'Broke: The New American Dream' Review

I received Michael Covel’s new documentary, Broke: The New American Dream [trailerwebsite] in the mail about a week ago, and watched it in one sitting. The film describes itself as “a vivid, honest, often humorous and always insightful look at our struggle with investments and retirement.” The film is vivid and often humorous – it is peppered with slivers of good advice from 1950s financial films and cartoons – and, in the mold of documentarians like Michael Moore, it focuses mainly on people and less on specifics. That said, Broke isn’t a complete breakdown of what happened and how we got here, or how we’ll get out of it.

Broke is an ambitious movie, covering ground from the subprime meltdown to the relationship between the stock market and the “irrational exuberance” targeted by Professor Robert Schiller. For all its ambition, the film does come off as a bit scattered, mixing personal stories with broader (and often vaguer) points about the nature of the financial markets. If you’re looking for a detailed analysis of real estate finance or an explanation of the mismanagement by the federal government and Wall Street, you’re not likely to find it here – this is more of a media critique, and a critique of the American mindset that we should “get rich quick” through the market rather than doing our research.

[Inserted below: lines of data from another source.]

-- ==== Sys2Proof/Laws/Trig.lean ====
section
/-! SUPPORT. The estimates of Machine/Trig.lean enclose the real cosine and sine. -/

namespace Sys2Proof.Machine.Trig

/-- The sign with which the term j enters the cosine series. -/
def cosCoef (j : Nat) : ℤ := if j % 4 = 0 then 1 else if j % 4 = 2 then -1 else 0

/-- The sign with which the term j enters the sine series. -/
def sinCoef (j : Nat) : ℤ := if j % 4 = 1 then 1 else if j % 4 = 3 then -1 else 0

theorem I_pow_parts (j : Nat) : (Complex.I ^ j).re = cosCoef j ∧ (Complex.I ^ j).im = sinCoef j := by
  have h : Complex.I ^ j = Complex.I ^ (j % 4) := by
    conv_lhs => rw [← Nat.div_add_mod j 4, pow_add, pow_mul, Complex.I_pow_four, one_pow, one_mul]
  rw [h]
  unfold cosCoef sinCoef
  have := Nat.mod_lt j (by norm_num : 0 < 4)
  generalize j % 4 = r at *
  rcases r with _ | _ | _ | _ | r
  · simp
  · simp
  · simp
  · have : Complex.I ^ 3 = -Complex.I := by rw [pow_succ, Complex.I_sq]; ring
    simp [this]
  · omega

/-- The Taylor polynomials of cosine and sine are near them, for a small angle. -/
theorem series_bound {θ : ℝ} (h0 : 0 ≤ θ) (h1 : θ ≤ 1) {n : Nat} (hn : 0 < n) :
    |Real.cos θ - ∑ j ∈ Finset.range n, cosCoef j * (θ ^ j / j.factorial)| ≤ 2 * θ ^ n ∧
    |Real.sin θ - ∑ j ∈ Finset.range n, sinCoef j * (θ ^ j / j.factorial)| ≤ 2 * θ ^ n := by
  have hb := Complex.exp_bound (x := (θ : ℂ) * Complex.I) (by simpa [abs_of_nonneg h0] using h1) hn
  have hnorm : ‖(θ : ℂ) * Complex.I‖ = θ := by simp [abs_of_nonneg h0]
  rw [hnorm] at hb
  have hc : ((n.succ : ℝ) * ((n.factorial : ℝ) * n)⁻¹) ≤ 2 := by
    have hn' : (1 : ℝ) ≤ n := by exact_mod_cast hn
    have hf : (1 : ℝ) ≤ n.factorial := by exact_mod_cast Nat.factorial_pos n
    rw [← div_eq_mul_inv, div_le_iff₀ (by positivity)]
    push_cast
    nlinarith
  have hb2 : ‖Complex.exp ((θ : ℂ) * Complex.I) -
      ∑ j ∈ Finset.range n, ((θ : ℂ) * Complex.I) ^ j / j.factorial‖ ≤ 2 * θ ^ n := by
    refine hb.trans ?_
    rw [mul_comm]
    gcongr
  have term : ∀ j : Nat, ((θ : ℂ) * Complex.I) ^ j / j.factorial = ((θ ^ j / j.factorial : ℝ) : ℂ) * Complex.I ^ j := by
    intro j
    push_cast
    rw [mul_pow]
    ring
  have re := (Complex.abs_re_le_norm _).trans hb2
  have im := (Complex.abs_im_le_norm _).trans hb2
  simp only [term, Complex.sub_re, Complex.sub_im, Complex.re_sum, Complex.im_sum, Complex.re_ofReal_mul,
    Complex.im_ofReal_mul, Complex.exp_ofReal_mul_I_re, Complex.exp_ofReal_mul_I_im, (I_pow_parts _).1,
    (I_pow_parts _).2] at re im
  constructor
  · rw [Finset.sum_congr rfl fun j _ => mul_comm (cosCoef j : ℝ) (θ ^ j / j.factorial)]
    exact re
  · rw [Finset.sum_congr rfl fun j _ => mul_comm (sinCoef j : ℝ) (θ ^ j / j.factorial)]
    exact im

/-- The fixed-point terms are low by at most 2 units; so a run of the loop is off by at most 2 units a term. -/
theorem taylor_spec {m h P : Nat} (hθ : (m : ℝ) / 2 ^ h ≤ 1 / 2) (fuel : Nat) :
    ∀ (i t : Nat) (c s : ℤ),
      (t : ℝ) ≤ 2 ^ P * (((m : ℝ) / 2 ^ h) ^ i / i.factorial) →
      2 ^ P * (((m : ℝ) / 2 ^ h) ^ i / i.factorial) ≤ t + 2 →
      |(((taylor m h fuel i t c s).1 : ℤ) : ℝ) - c -
          2 ^ P * ∑ j ∈ Finset.range fuel, cosCoef (i + j) * (((m : ℝ) / 2 ^ h) ^ (i + j) / (i + j).factorial)| ≤
        2 * fuel ∧
      |(((taylor m h fuel i t c s).2 : ℤ) : ℝ) - s -
          2 ^ P * ∑ j ∈ Finset.range fuel, sinCoef (i + j) * (((m : ℝ) / 2 ^ h) ^ (i + j) / (i + j).factorial)| ≤
        2 * fuel := by
  set θ : ℝ := (m : ℝ) / 2 ^ h with hθ'
  have θ0 : 0 ≤ θ := by positivity
  induction fuel with
  | zero => intro i t c s _ _; simp [taylor]
  | succ fuel ih =>
    intro i t c s ht1 ht2
    set τ : ℝ := 2 ^ P * (θ ^ i / i.factorial) with hτ
    have hτ' : 2 ^ P * (θ ^ (i + 1) / (i + 1).factorial) = τ * θ / (i + 1) := by
      rw [hτ, Nat.factorial_succ, pow_succ]
      push_cast
      field_simp
    -- the next term, rounded down
    have hq : ((t * m / (2 ^ h * (i + 1)) : Nat) : ℝ) ≤ t * θ / (i + 1) ∧
        t * θ / (i + 1) < ((t * m / (2 ^ h * (i + 1)) : Nat) : ℝ) + 1 := by
      have hd : (0 : ℝ) < 2 ^ h * (i + 1) := by positivity
      have e : (t : ℝ) * θ / (i + 1) = ((t * m : Nat) : ℝ) / ((2 ^ h * (i + 1) : Nat) : ℝ) := by
        rw [hθ']; push_cast; field_simp
      rw [e]
      constructor
      · exact Nat.cast_div_le
      · have hD : 0 < 2 ^ h * (i + 1) := by positivity
        have := Nat.lt_div_mul_add (a := t * m) hD
        rw [div_lt_iff₀ (by exact_mod_cast hD)]
        have h2 : t * m < (t * m / (2 ^ h * (i + 1)) + 1) * (2 ^ h * (i + 1)) := by
          rw [Nat.add_mul, Nat.one_mul]; exact this
        exact_mod_cast h2
    have hi : (1 : ℝ) ≤ (i : ℝ) + 1 := by have : (0 : ℝ) ≤ i := Nat.cast_nonneg i; linarith
    have f1 : (t : ℝ) * θ / (i + 1) ≤ τ * θ / (i + 1) := by gcongr
    have f2 : τ * θ / (i + 1) ≤ t * θ / (i + 1) + 1 := by
      have : τ * θ / (i + 1) ≤ (t + 2) * θ / (i + 1) := by gcongr
      have h3 : (2 : ℝ) * θ / (i + 1) ≤ 1 := by
        rw [div_le_one (by linarith)]; linarith
      have e : ((t : ℝ) + 2) * θ / (i + 1) = t * θ / (i + 1) + 2 * θ / (i + 1) := by ring
      linarith
    have step := ih (i + 1) (t * m / (2 ^ h * (i + 1)))
      (if i % 4 = 0 then c + t else if i % 4 = 2 then c - t else c)
      (if i % 4 = 1 then s + t else if i % 4 = 3 then s - t else s)
      (by rw [hτ']; exact hq.1.trans f1) (by rw [hτ']; linarith [hq.2])
    have run : taylor m h (fuel + 1) i t c s = taylor m h fuel (i + 1) (t * m / (2 ^ h * (i + 1)))
      (if i % 4 = 0 then c + t else if i % 4 = 2 then c - t else c)
      (if i % 4 = 1 then s + t else if i % 4 = 3 then s - t else s) := rfl
    have sumc : ∀ co : Nat → ℤ, ∑ j ∈ Finset.range (fuel + 1), (co (i + j) : ℝ) * (θ ^ (i + j) / (i + j).factorial) =
        ∑ j ∈ Finset.range fuel, (co (i + 1 + j) : ℝ) * (θ ^ (i + 1 + j) / (i + 1 + j).factorial) +
          co i * (θ ^ i / i.factorial) := by
      intro co
      rw [Finset.sum_range_succ', Nat.add_zero]
      congr 1
      refine Finset.sum_congr rfl fun j _ => ?_
      have : i + (j + 1) = i + 1 + j := by omega
      rw [this]
    have err : |(t : ℝ) - τ| ≤ 2 := by rw [abs_le]; constructor <;> linarith
    rw [run, sumc cosCoef, sumc sinCoef]
    set r := taylor m h fuel (i + 1) (t * m / (2 ^ h * (i + 1)))
      (if i % 4 = 0 then c + t else if i % 4 = 2 then c - t else c)
      (if i % 4 = 1 then s + t else if i % 4 = 3 then s - t else s)
    have ec : (((if i % 4 = 0 then c + t else if i % 4 = 2 then c - t else c : ℤ)) : ℝ) = c + cosCoef i * t := by
      unfold cosCoef; split_ifs <;> push_cast <;> ring
    have es : (((if i % 4 = 1 then s + t else if i % 4 = 3 then s - t else s : ℤ)) : ℝ) = s + sinCoef i * t := by
      unfold sinCoef; split_ifs <;> push_cast <;> ring
    rw [ec, es] at step
    have cc : |(cosCoef i : ℝ) * ((t : ℝ) - τ)| ≤ 2 := by
      rw [abs_mul]
      have : |(cosCoef i : ℝ)| ≤ 1 := by unfold cosCoef; split_ifs <;> simp
      nlinarith [abs_nonneg ((t : ℝ) - τ)]
    have cs : |(sinCoef i : ℝ) * ((t : ℝ) - τ)| ≤ 2 := by
      rw [abs_mul]
      have : |(sinCoef i : ℝ)| ≤ 1 := by unfold sinCoef; split_ifs <;> simp
      nlinarith [abs_nonneg ((t : ℝ) - τ)]
    constructor
    · have h1 := abs_le.1 step.1
      have h2 := abs_le.1 cc
      rw [abs_le]
      push_cast
      have e : ∀ S : ℝ, (2 : ℝ) ^ P * (S + cosCoef i * (θ ^ i / i.factorial)) = 2 ^ P * S + cosCoef i * τ := by
        intro S; rw [hτ]; ring
      rw [e]
      constructor <;> linarith
    · have h1 := abs_le.1 step.2
      have h2 := abs_le.1 cs
      rw [abs_le]
      push_cast
      have e : ∀ S : ℝ, (2 : ℝ) ^ P * (S + sinCoef i * (θ ^ i / i.factorial)) = 2 ^ P * S + sinCoef i * τ := by
        intro S; rw [hτ]; ring
      rw [e]
      constructor <;> linarith

/-- An estimate encloses the cosine and the sine of an angle. -/
def Encloses (P : Nat) (a : Estimate) (x : ℝ) : Prop :=
  |(a.cos : ℝ) - 2 ^ P * Real.cos x| ≤ a.err ∧ |(a.sin : ℝ) - 2 ^ P * Real.sin x| ≤ a.err

theorem small_encloses {m h P : Nat} (hθ : (m : ℝ) / 2 ^ h ≤ 1 / 2 ^ 8) :
    Encloses P (small m h P) ((m : ℝ) / 2 ^ h) := by
  set θ : ℝ := (m : ℝ) / 2 ^ h with hθ'
  have θ0 : 0 ≤ θ := by positivity
  have hn : 0 < terms P := by unfold terms; omega
  have ht := taylor_spec (m := m) (h := h) (P := P) (by rw [← hθ']; linarith) (terms P) 0 (2 ^ P) 0 0
    (by simp) (by simp)
  have hs := series_bound θ0 (by linarith) hn
  rw [← hθ'] at ht
  simp only [Nat.zero_add, Int.cast_zero, sub_zero] at ht
  have hrem : (2 : ℝ) ^ P * (2 * θ ^ terms P) ≤ 2 := by
    have h1 : θ ^ terms P ≤ (1 / 2 ^ 8) ^ terms P := by gcongr
    have h2 : ((1 : ℝ) / 2 ^ 8) ^ terms P ≤ 1 / 2 ^ P := by
      rw [div_pow, one_pow, ← pow_mul]
      apply one_div_le_one_div_of_le (by positivity)
      exact pow_le_pow_right₀ (by norm_num) (by unfold terms; omega)
    calc (2 : ℝ) ^ P * (2 * θ ^ terms P) ≤ 2 ^ P * (2 * (1 / 2 ^ P)) := by gcongr; exact h1.trans h2
      _ = 2 := by field_simp
  have p0 : (0 : ℝ) < 2 ^ P := by positivity
  have comb : ∀ (z S f : ℝ), |z - 2 ^ P * S| ≤ 2 * (terms P : ℝ) → |f - S| ≤ 2 * θ ^ terms P →
      |z - 2 ^ P * f| ≤ ((2 * terms P + 2 : Nat) : ℝ) := by
    intro z S f h1 h2
    have h3 : |2 ^ P * (f - S)| ≤ 2 := by
      rw [abs_mul, abs_of_pos p0]
      exact (mul_le_mul_of_nonneg_left h2 p0.le).trans hrem
    have h1 := abs_le.1 h1
    have h3 := abs_le.1 h3
    push_cast
    rw [abs_le]
    constructor <;> nlinarith
  exact ⟨comb _ _ _ ht.1 hs.1, comb _ _ _ ht.2 hs.2⟩

theorem double_encloses {P : Nat} {a : Estimate} {x : ℝ} (h : Encloses P a x) :
    Encloses P (double P a) (2 * x) := by
  obtain ⟨hc, hs⟩ := h
  have p0 : (0 : ℝ) < 2 ^ P := by positivity
  have c1 := Real.abs_cos_le_one x
  have s1 := Real.abs_sin_le_one x
  set E : ℝ := (a.err : ℝ) with hE
  have E0 : 0 ≤ E := Nat.cast_nonneg _
  -- integer division by 2^P is within one unit
  have fl : ∀ z : ℤ, ((z / (2 ^ P : Nat) : ℤ) : ℝ) ≤ z / 2 ^ P ∧ (z : ℝ) / 2 ^ P ≤ ((z / (2 ^ P : Nat) : ℤ) : ℝ) + 1 := by
    intro z
    have hd : (0 : ℤ) < (2 ^ P : Nat) := by positivity
    have h1 := Int.ediv_mul_le z hd.ne'
    have h2 := Int.lt_ediv_add_one_mul_self z hd
    constructor
    · rw [le_div_iff₀ p0]; exact_mod_cast h1
    · rw [div_le_iff₀ p0]; exact_mod_cast h2.le
  have flE : 2 * E * E / 2 ^ P ≤ ((2 * a.err * a.err / 2 ^ P : Nat) : ℝ) + 1 := by
    have hd : 0 < 2 ^ P := by positivity
    have h2 := Nat.lt_div_mul_add (a := 2 * a.err * a.err) hd
    have h3 : 2 * a.err * a.err < (2 * a.err * a.err / 2 ^ P + 1) * 2 ^ P := by
      rw [Nat.add_mul, Nat.one_mul]; exact h2
    rw [div_le_iff₀ p0, hE]
    exact_mod_cast h3.le
  have err : (((double P a).err : Nat) : ℝ) = 4 * E + ((2 * a.err * a.err / 2 ^ P : Nat) : ℝ) + 2 := by
    simp [double, hE]
  -- u, v: the errors of the two factors
  have prod : ∀ (y v f g : ℝ), |f| ≤ 1 → |g| ≤ 1 → |y - 2 ^ P * f| ≤ E → |v - 2 ^ P * g| ≤ E →
      |2 * y * v / 2 ^ P - 2 ^ P * (2 * f * g)| ≤ 4 * E + 2 * E * E / 2 ^ P := by
    intro y v f g hf hg hy hv
    have e : 2 * y * v / 2 ^ P - 2 ^ P * (2 * f * g) =
        2 * (f * (v - 2 ^ P * g)) + 2 * (g * (y - 2 ^ P * f)) + 2 * ((y - 2 ^ P * f) * (v - 2 ^ P * g)) / 2 ^ P := by
      field_simp
      ring
    rw [e]
    have b1 : |f * (v - 2 ^ P * g)| ≤ E := by
      rw [abs_mul]; nlinarith [abs_nonneg f, abs_nonneg (v - 2 ^ P * g)]
    have b2 : |g * (y - 2 ^ P * f)| ≤ E := by
      rw [abs_mul]; nlinarith [abs_nonneg g, abs_nonneg (y - 2 ^ P * f)]
    have b3 : |(y - 2 ^ P * f) * (v - 2 ^ P * g)| ≤ E * E := by
      rw [abs_mul]; gcongr
    have b4 : |2 * ((y - 2 ^ P * f) * (v - 2 ^ P * g)) / 2 ^ P| ≤ 2 * E * E / 2 ^ P := by
      rw [abs_div, abs_of_pos p0, abs_mul, abs_two, mul_assoc]
      gcongr
    have b1 := abs_le.1 b1
    have b2 := abs_le.1 b2
    have b4 := abs_le.1 b4
    rw [abs_le]
    constructor <;> linarith
  constructor
  · have hp := abs_le.1 (prod a.cos a.cos _ _ c1 c1 hc hc)
    have hf := fl (2 * a.cos * a.cos)
    push_cast at hf
    rw [err, Real.cos_two_mul]
    simp only [double]
    push_cast
    rw [abs_le]
    have e : (2 : ℝ) ^ P * (2 * Real.cos x ^ 2 - 1) = 2 ^ P * (2 * Real.cos x * Real.cos x) - 2 ^ P := by ring
    rw [e]
    constructor <;> linarith [hf.1, hf.2, hp.1, hp.2]
  · have hp := abs_le.1 (prod a.sin a.cos _ _ s1 c1 hs hc)
    have hf := fl (2 * a.sin * a.cos)
    push_cast at hf
    rw [err, Real.sin_two_mul]
    simp only [double]
    push_cast
    rw [abs_le]
    constructor <;> linarith [hf.1, hf.2, hp.1, hp.2]

theorem doubles_encloses {P : Nat} (k : Nat) : ∀ {a : Estimate} {x : ℝ}, Encloses P a x →
    Encloses P (doubles P k a) (2 ^ k * x) := by
  induction k with
  | zero => intro a x h; simpa [doubles] using h
  | succ k ih =>
    intro a x h
    have := ih (double_encloses h)
    rw [pow_succ, mul_assoc]
    exact this

/-- The estimate at m·2^e encloses the cosine and the sine there. -/
theorem estimate_encloses (m : Nat) (e : ℤ) (p : Nat) :
    Encloses (fracBits m e p) (estimate m e p) ((m : ℝ) * (2 : ℝ) ^ e) := by
  unfold estimate
  set k := halvings m e with hk
  set P := fracBits m e p
  have hk8 : (m.log2 : ℤ) + 1 + e + 8 ≤ k := by rw [hk]; unfold halvings magnitude; omega
  obtain ⟨h, hh⟩ := Int.eq_ofNat_of_zero_le (by omega : 0 ≤ (k : ℤ) - e)
  have hh' : ((k : ℤ) - e).toNat = h := by omega
  have two : (2 : ℝ) ≠ 0 := by norm_num
  have small_angle : (m : ℝ) / 2 ^ h ≤ 1 / 2 ^ 8 := by
    have h1 : (m : ℝ) < 2 ^ (m.log2 + 1) := by exact_mod_cast Nat.lt_log2_self
    have h2 : m.log2 + 1 + 8 ≤ h := by omega
    rw [div_le_div_iff₀ (by positivity) (by positivity), one_mul]
    calc (m : ℝ) * 2 ^ 8 ≤ 2 ^ (m.log2 + 1) * 2 ^ 8 := by gcongr
      _ = 2 ^ (m.log2 + 1 + 8) := by rw [← pow_add]
      _ ≤ 2 ^ h := pow_le_pow_right₀ (by norm_num) h2
  have := doubles_encloses k (small_encloses (P := P) small_angle)
  simp only [hh']
  have e' : (m : ℝ) * (2 : ℝ) ^ e = 2 ^ k * ((m : ℝ) / 2 ^ h) := by
    have : e = (k : ℤ) - (h : ℤ) := by omega
    rw [this, zpow_sub₀ two, zpow_natCast, zpow_natCast]
    ring
  rw [e']
  exact this

/-- What FSIN and FCOS answer is a rounding within [-1, 1]: a sign over a magnitude not above 1.0's. -/
theorem roundFixed_range (P : Nat) (z : ℤ) :
    ∃ s mag, roundFixed P z = F64.withSign s mag ∧ mag ≤ 0x3FF * 2 ^ 52 := by
  refine ⟨_, _, rfl, F64.roundMag_le_of (by positivity) (by norm_num [F64.infMag]) ?_⟩
  have h1 : F64.magValue (0x3FF * 2 ^ 52) = 1 := by
    have := F64.magValue_eq (c := 0x3FE) (m := 2 ^ 52) (by norm_num) (.inr le_rfl)
    have e : 0x3FE * 2 ^ 52 + 2 ^ 52 = 0x3FF * 2 ^ 52 := by norm_num
    rw [e] at this
    rw [this]
    norm_num
  rw [h1, div_le_one (by positivity)]
  have : (max (-(2 ^ P : Nat) : ℤ) (min z (2 ^ P : Nat))).natAbs ≤ 2 ^ P := by
    have : (0 : ℤ) < (2 ^ P : Nat) := by positivity
    omega
  exact_mod_cast this

theorem value_range (m : Nat) (e : ℤ) (pick : Estimate → ℤ) :
    ∃ s mag, value m e pick = F64.withSign s mag ∧ mag ≤ 0x3FF * 2 ^ 52 := by
  have hc : ∀ ps w, certified m e pick ps = some w → ∃ s mag, w = F64.withSign s mag ∧ mag ≤ 0x3FF * 2 ^ 52 := by
    intro ps
    induction ps with
    | nil => intro w h; simp [certified] at h
    | cons p ps ih =>
      intro w h
      unfold certified at h
      split at h
      · rename_i w' hw
        simp only [Option.some.injEq] at h
        subst h
        unfold agreed at hw
        split at hw
        · simp only [Option.some.injEq] at hw
          rw [← hw]; exact roundFixed_range _ _
        · simp at hw
      · exact ih w h
  unfold value
  split
  · rename_i w h; exact hc _ _ h
  · exact roundFixed_range _ _

end Sys2Proof.Machine.Trig
end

The content of the movie, however, isn’t as important as the mood it creates. It’s a well-cut movie, a high quality production, and it captures the sense of foreboding we all feel about the chaotic state of our economy. Broke‘s finest moments come from its analogies: a visit to an Asian fish market is likened to stock trading; the stock market’s vagaries are likened (and then differentiated) from playing the lottery. Broke also convincingly tears down the financial news networks like CNBC, which, as creator Michael Covel sees them, are catering to an audience of news junkies in an attempt to score ratings (a point made in less elegant fashion by Jon Stewart in his grilling of Jim Cramer). In Covel’s view, Americans have stupidly allowed themselves to become pawns of the “know-it-alls” who tell them where and when to invest – they’ve given up the financial autonomy they truly need to make smart investment decisions.

Broke isn’t the all-encompassing “recession movie.” What Broke does do in beautiful imagistic fashion, however, is remind us of the situation we now face, even if it doesn’t offer specifics for how to get out of it other than a blanket warning to face up to our responsibilities as investors. If we take Covel’s advice on that point, we’ll all be a lot better off.